-- ==== Sys2Proof/Proofs/BwtCommands.lean ====
section
/-! SUPPORT. `BWT.FWD` and `BWT.INV` as commands (spec/41_bwt.md R165 to R173): the state each leaves when nothing faults,
and that a command that raises no fault leaves that state. -/

namespace Sys2Proof.Machine

/-! ### Empty buffers -/

theorem State.textOf_bwt_eq_nil (s : State) : s.textOf .bwt = [] ↔ s.bwt.textLen.toNat = 0 := by
  rw [← List.length_eq_zero_iff, State.textOf_length, State.unit_bwt]

theorem State.bwtComp_eq_nil (s : State) : s.bwtComp = [] ↔ s.bwt.compLen.toNat = 0 := by
  rw [← List.length_eq_zero_iff, State.bwtComp_length]

theorem word_toNat_eq_zero (w : Word) : w.toNat = 0 ↔ w = 0 := by
  rw [← BitVec.toNat_inj]; rfl

/-! ### `BWT.FWD` -/

/-- After a `BWT.FWD` that completes (R165). -/
def State.bwtEncoded (s : State) : State :=
  { s.ended with
    bwt := { s.bwt with
      phase := .encoded
      compLen := BitVec.ofNat 32 (bwtColumn (s.textOf .bwt) s.sentinel).length
      comp := Mem.ofBytes 0 (bwtColumn (s.textOf .bwt) s.sentinel) }
    bwtSufidx := if s.textOf .bwt = [] then s.bwtSufidx else suffixIndices (extended s)
    bwtOpos := BitVec.ofNat 32 (bwtRank (s.textOf .bwt) s.sentinel) }

theorem State.afterBwtFwd_eq_bwtEncoded {s : State} (hl : s.bwt.textLen.toNat ≤ s.params.maxLen)
    (hs : s.sentinel ∉ s.textOf .bwt) : s.afterBwtFwd = s.bwtEncoded := by
  rw [State.afterBwtFwd, if_neg (Nat.not_lt.2 hl), if_neg hs, State.bwtEncoded, bwtColumn, bwtRank]
  by_cases h : s.textOf .bwt = []
  · rw [if_pos (s.textOf_bwt_eq_nil.1 h), if_pos h, if_pos h, if_pos h]; rfl
  · rw [if_neg (mt s.textOf_bwt_eq_nil.2 h), if_neg h, if_neg h, if_neg h]; rfl

theorem exec_bwtFwd_eq_bwtEncoded {s : State} (hp : s.bwt.phase = .idle) (hl : s.bwt.textLen.toNat ≤ s.params.maxLen)
    (hs : s.sentinel ∉ s.textOf .bwt) : exec .bwtFwd s = .next s.bwtEncoded := by
  rw [exec_bwtFwd, if_neg (not_not_intro hp), State.afterBwtFwd_eq_bwtEncoded hl hs]

/-- The only way through `BWT.FWD` without a fault. -/
theorem bwtFwd_of_no_fault {s t : State} (h : exec .bwtFwd s = .next t) (hf : t.fault = false) :
    s.bwt.textLen.toNat ≤ s.params.maxLen ∧ s.sentinel ∉ s.textOf .bwt ∧ t = s.bwtEncoded := by
  rw [exec_bwtFwd] at h
  split at h
  · cases h; cases hf
  by_cases hl : s.bwt.textLen.toNat > s.params.maxLen
  · rw [State.afterBwtFwd, if_pos hl] at h; cases h; cases hf
  have hl := Nat.le_of_not_lt hl
  by_cases hs : s.sentinel ∈ s.textOf .bwt
  · have hne : s.textOf .bwt ≠ [] := List.ne_nil_of_mem hs
    rw [State.afterBwtFwd, if_neg (Nat.not_lt.2 hl), if_neg (mt s.textOf_bwt_eq_nil.2 hne), if_pos hs] at h
    cases h; cases hf
  · rw [State.afterBwtFwd_eq_bwtEncoded hl hs] at h
    cases h
    exact ⟨hl, hs, rfl⟩

/-- COMP fits its buffer (R8): the capacity is one above `MAX_LEN`. -/
theorem bwtColumn_length_le_cap {s : State} (hl : s.bwt.textLen.toNat ≤ s.params.maxLen) :
    (bwtColumn (s.textOf .bwt) s.sentinel).length ≤ s.params.cap :=
  (bwtColumn_length_le _ _).trans (Nat.succ_le_succ ((State.textOf_length s .bwt).trans_le hl))

section
variable {s : State} (hm : s.params.maxLenOk = true) (hl : s.bwt.textLen.toNat ≤ s.params.maxLen)
include hm hl

theorem bwtColumn_length_lt : (bwtColumn (s.textOf .bwt) s.sentinel).length < 2 ^ 32 :=
  (bwtColumn_length_le_cap hl).trans_lt ((cap_lt hm).trans (by decide))

theorem State.bwtComp_bwtEncoded : s.bwtEncoded.bwtComp = bwtColumn (s.textOf .bwt) s.sentinel :=
  State.bwtComp_eq rfl rfl (bwtColumn_length_lt hm hl)

theorem State.bwtOpos_bwtEncoded (hs : s.sentinel ∉ s.textOf .bwt) :
    s.bwtEncoded.bwtOpos.toNat = bwtRank (s.textOf .bwt) s.sentinel := by
  have hr := (bwtRank_le hs).trans ((State.textOf_length s .bwt).trans_le hl)
  have hlt := maxLen_lt hm
  exact Nat.mod_eq_of_lt (by omega)

end

/-- Settles O27: SUFIDX is the sorted suffixes' offsets, OPOS the rank of the whole text's, COMP their last column. -/
theorem bwtFwdSortsSuffixes : Obligations.BwtFwdSortsSuffixes := by
  unfold Obligations.BwtFwdSortsSuffixes
  intro s hm hp hl hs
  have hphase : s.bwt.phase = .idle := hp (.bwt, .idle) (List.mem_singleton.2 rfl)
  refine ⟨s.bwtEncoded, exec_bwtFwd_eq_bwtEncoded hphase hl hs, completed_ended s, rfl, fun h0 => ?empty, fun h0 => ?full⟩
  case empty =>
    have hnil := s.textOf_bwt_eq_nil.2 ((word_toNat_eq_zero _).2 h0)
    rw [State.bwtComp_bwtEncoded hm hl, State.bwtEncoded, hnil]
    exact ⟨rfl, rfl, rfl⟩
  case full =>
    have hne := mt s.textOf_bwt_eq_nil.1 (mt (word_toNat_eq_zero _).1 h0)
    have hext : Terminated (s.textOf .bwt) s.sentinel (extended s) := ⟨rfl, hs⟩
    have hidx : s.bwtEncoded.bwtSufidx = suffixIndices (extended s) := if_neg hne
    rw [State.bwtComp_bwtEncoded hm hl, State.bwtOpos_bwtEncoded hm hl hs, bwtColumn, bwtRank, if_neg hne, if_neg hne, hidx]
    exact ⟨suffixIndices_perm _, fun _ _ _ => lexLt_suffixIndices, getElem?_rankOf hext.pos, lastColumn_length _,
      fun _ _ => hext.lastColumn_getElem?⟩

/-- Settles O29: a `BWT.FWD` without fault has found no sentinel in the text, and COMP is the last column. -/
theorem bwtFwdOutputHoldsSentinelOnce : Obligations.BwtFwdOutputHoldsSentinelOnce := by
  unfold Obligations.BwtFwdOutputHoldsSentinelOnce
  intro s t hm _ h0 h hf
  obtain ⟨hl, hs, rfl⟩ := bwtFwd_of_no_fault h hf
  have hne := mt s.textOf_bwt_eq_nil.1 (mt (word_toNat_eq_zero _).1 h0)
  have hext : Terminated (s.textOf .bwt) s.sentinel (extended s) := ⟨rfl, hs⟩
  rw [← State.bwtComp_length, State.bwtComp_bwtEncoded hm hl, State.bwtOpos_bwtEncoded hm hl hs, bwtColumn, bwtRank,
    if_neg hne, if_neg hne]
  refine ⟨?_, lastColumn_perm _, lastColumn_count hext, lastColumn_originalPos hext⟩
  rw [lastColumn_length, List.length_append, State.textOf_length, State.unit_bwt, List.length_singleton]

/-! ### `BWT.INV` -/

/-- After a `BWT.INV` whose output is `out` (R171). -/
def State.bwtDecoded (s : State) (out : List Byte) : State :=
  { s.ended with
    bwt := { s.bwt with
      phase := .decoded
      decompLen := BitVec.ofNat 32 out.length
      decomp := Mem.ofBytes 0 out } }

/-- `BWT.INV` past its length check: what the inverse says of COMP. -/
theorem State.afterBwtInv_eq {s : State} (hl : s.bwt.compLen.toNat ≤ s.params.cap) :
    s.afterBwtInv =
      match bwtText s.bwtComp s.sentinel s.bwtOpos.toNat with
      | .error t => (s.dropDecomp .bwt).faultOnly t.kind t.info
      | .ok out => s.bwtDecoded out := by
  rw [State.afterBwtInv, if_neg (Nat.not_lt.2 hl), bwtText, ← if_congr s.bwtComp_eq_nil rfl rfl]
  rfl

theorem exec_bwtInv_eq_bwtDecoded {s : State} {out : List Byte} (hp : s.bwt.phase = .encoded)
    (hl : s.bwt.compLen.toNat ≤ s.params.cap) (h : bwtText s.bwtComp s.sentinel s.bwtOpos.toNat = .ok out) :
    exec .bwtInv s = .next (s.bwtDecoded out) := by
  rw [exec_bwtInv, if_neg (not_not_intro hp), State.afterBwtInv_eq hl, h]

/-- The only way through `BWT.INV` without a fault. -/
theorem bwtInv_of_no_fault {s t : State} (h : exec .bwtInv s = .next t) (hf : t.fault = false) :
    ∃ out, s.bwt.compLen.toNat ≤ s.params.cap ∧ bwtText s.bwtComp s.sentinel s.bwtOpos.toNat = .ok out ∧
      t = s.bwtDecoded out := by
  rw [exec_bwtInv] at h
  split at h
  · cases h; cases hf
  by_cases hl : s.bwt.compLen.toNat > s.params.cap
  · rw [State.afterBwtInv, if_pos hl] at h; cases h; cases hf
  have hl := Nat.le_of_not_lt hl
  rw [State.afterBwtInv_eq hl] at h
  cases hout : bwtText s.bwtComp s.sentinel s.bwtOpos.toNat with
  | error t => rw [hout] at h; cases h; cases hf
  | ok out => rw [hout] at h; cases h; exact ⟨out, hl, rfl, rfl⟩

/-- DECOMP is what the inverse answered. -/
theorem State.decompOf_bwtDecoded {s : State} {out : List Byte} (hm : s.params.maxLenOk = true)
    (hl : s.bwt.compLen.toNat ≤ s.params.cap) (h : bwtText s.bwtComp s.sentinel s.bwtOpos.toNat = .ok out) :
    (s.bwtDecoded out).decompOf .bwt = out := by
  refine decompOf_written hm ?_ rfl rfl
  rw [bwtText_length h, State.bwtComp_length]
  exact (Nat.sub_le _ _).trans hl

/-- Where the inverse answers a text, `BWT.INV` completes with it. -/
theorem bwtInv_completes {s : State} {out : List Byte} (hm : s.params.maxLenOk = true) (hp : inPhase .bwtInv s)
    (hl : s.bwt.compLen.toNat ≤ s.params.cap) (h : bwtText s.bwtComp s.sentinel s.bwtOpos.toNat = .ok out) :
    ∃ t, exec .bwtInv s = .next t ∧ Completed s t ∧ t.bwt.phase = .decoded ∧ t.decompOf .bwt = out :=
  ⟨s.bwtDecoded out, exec_bwtInv_eq_bwtDecoded (hp (.bwt, .encoded) (List.mem_singleton.2 rfl)) hl h, completed_ended s,
    rfl, State.decompOf_bwtDecoded hm hl h⟩

/-- Settles O31: on the empty COMP the inverse answers the empty text, and where the four checks hold the bytes walked. -/
theorem bwtInvWalksBack : Obligations.BwtInvWalksBack := by
  unfold Obligations.BwtInvWalksBack
  intro s hm hp hl
  refine ⟨fun h0 => bwtInv_completes hm hp hl ?empty, fun lf hlf hcount hat hne => bwtInv_completes hm hp hl ?walk⟩
  case empty => exact if_pos (s.bwtComp_eq_nil.2 ((word_toNat_eq_zero _).2 h0))
  case walk =>
    rw [bwtText, if_neg (List.ne_nil_of_mem (List.mem_of_getElem? hat))]
    exact (bwtInverse_eq_ok_iff hlf).2 ⟨hcount, hat, hne, rfl⟩

/-- Settles O33: DECOMP is what the inverse answered, which drops the only sentinel. -/
theorem bwtInvNeverEmitsSentinel : Obligations.BwtInvNeverEmitsSentinel := by
  unfold Obligations.BwtInvNeverEmitsSentinel
  intro s t hm _ h hf
  obtain ⟨out, hl, hout, rfl⟩ := bwtInv_of_no_fault h hf
  rw [State.decompOf_bwtDecoded hm hl hout]
  exact not_mem_bwtText hout

end Sys2Proof.Machine
end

● ● ● ● ● ● ●

*Assignment*.
All that belongs in the answer is the run of lines above from the line containing "[hout] at h; cases h; cases hf" through the line containing "case empty => exact", exactly as written.

*Response area*.
  | error t => rw [hout] at h; cases h; cases hf
  | ok out => rw [hout] at h; cases h; exact ⟨out, hl, rfl, rfl⟩

/-- DECOMP is what the inverse answered. -/
theorem State.decompOf_bwtDecoded {s : State} {out : List Byte} (hm : s.params.maxLenOk = true)
    (hl : s.bwt.compLen.toNat ≤ s.params.cap) (h : bwtText s.bwtComp s.sentinel s.bwtOpos.toNat = .ok out) :
    (s.bwtDecoded out).decompOf .bwt = out := by
  refine decompOf_written hm ?_ rfl rfl
  rw [bwtText_length h, State.bwtComp_length]
  exact (Nat.sub_le _ _).trans hl

/-- Where the inverse answers a text, `BWT.INV` completes with it. -/
theorem bwtInv_completes {s : State} {out : List Byte} (hm : s.params.maxLenOk = true) (hp : inPhase .bwtInv s)
    (hl : s.bwt.compLen.toNat ≤ s.params.cap) (h : bwtText s.bwtComp s.sentinel s.bwtOpos.toNat = .ok out) :
    ∃ t, exec .bwtInv s = .next t ∧ Completed s t ∧ t.bwt.phase = .decoded ∧ t.decompOf .bwt = out :=
  ⟨s.bwtDecoded out, exec_bwtInv_eq_bwtDecoded (hp (.bwt, .encoded) (List.mem_singleton.2 rfl)) hl h, completed_ended s,
    rfl, State.decompOf_bwtDecoded hm hl h⟩

/-- Settles O31: on the empty COMP the inverse answers the empty text, and where the four checks hold the bytes walked. -/
theorem bwtInvWalksBack : Obligations.BwtInvWalksBack := by
  unfold Obligations.BwtInvWalksBack
  intro s hm hp hl
  refine ⟨fun h0 => bwtInv_completes hm hp hl ?empty, fun lf hlf hcount hat hne => bwtInv_completes hm hp hl ?walk⟩
  case empty => exact if_pos (s.bwtComp_eq_nil.2 ((word_toNat_eq_zero _).2 h0))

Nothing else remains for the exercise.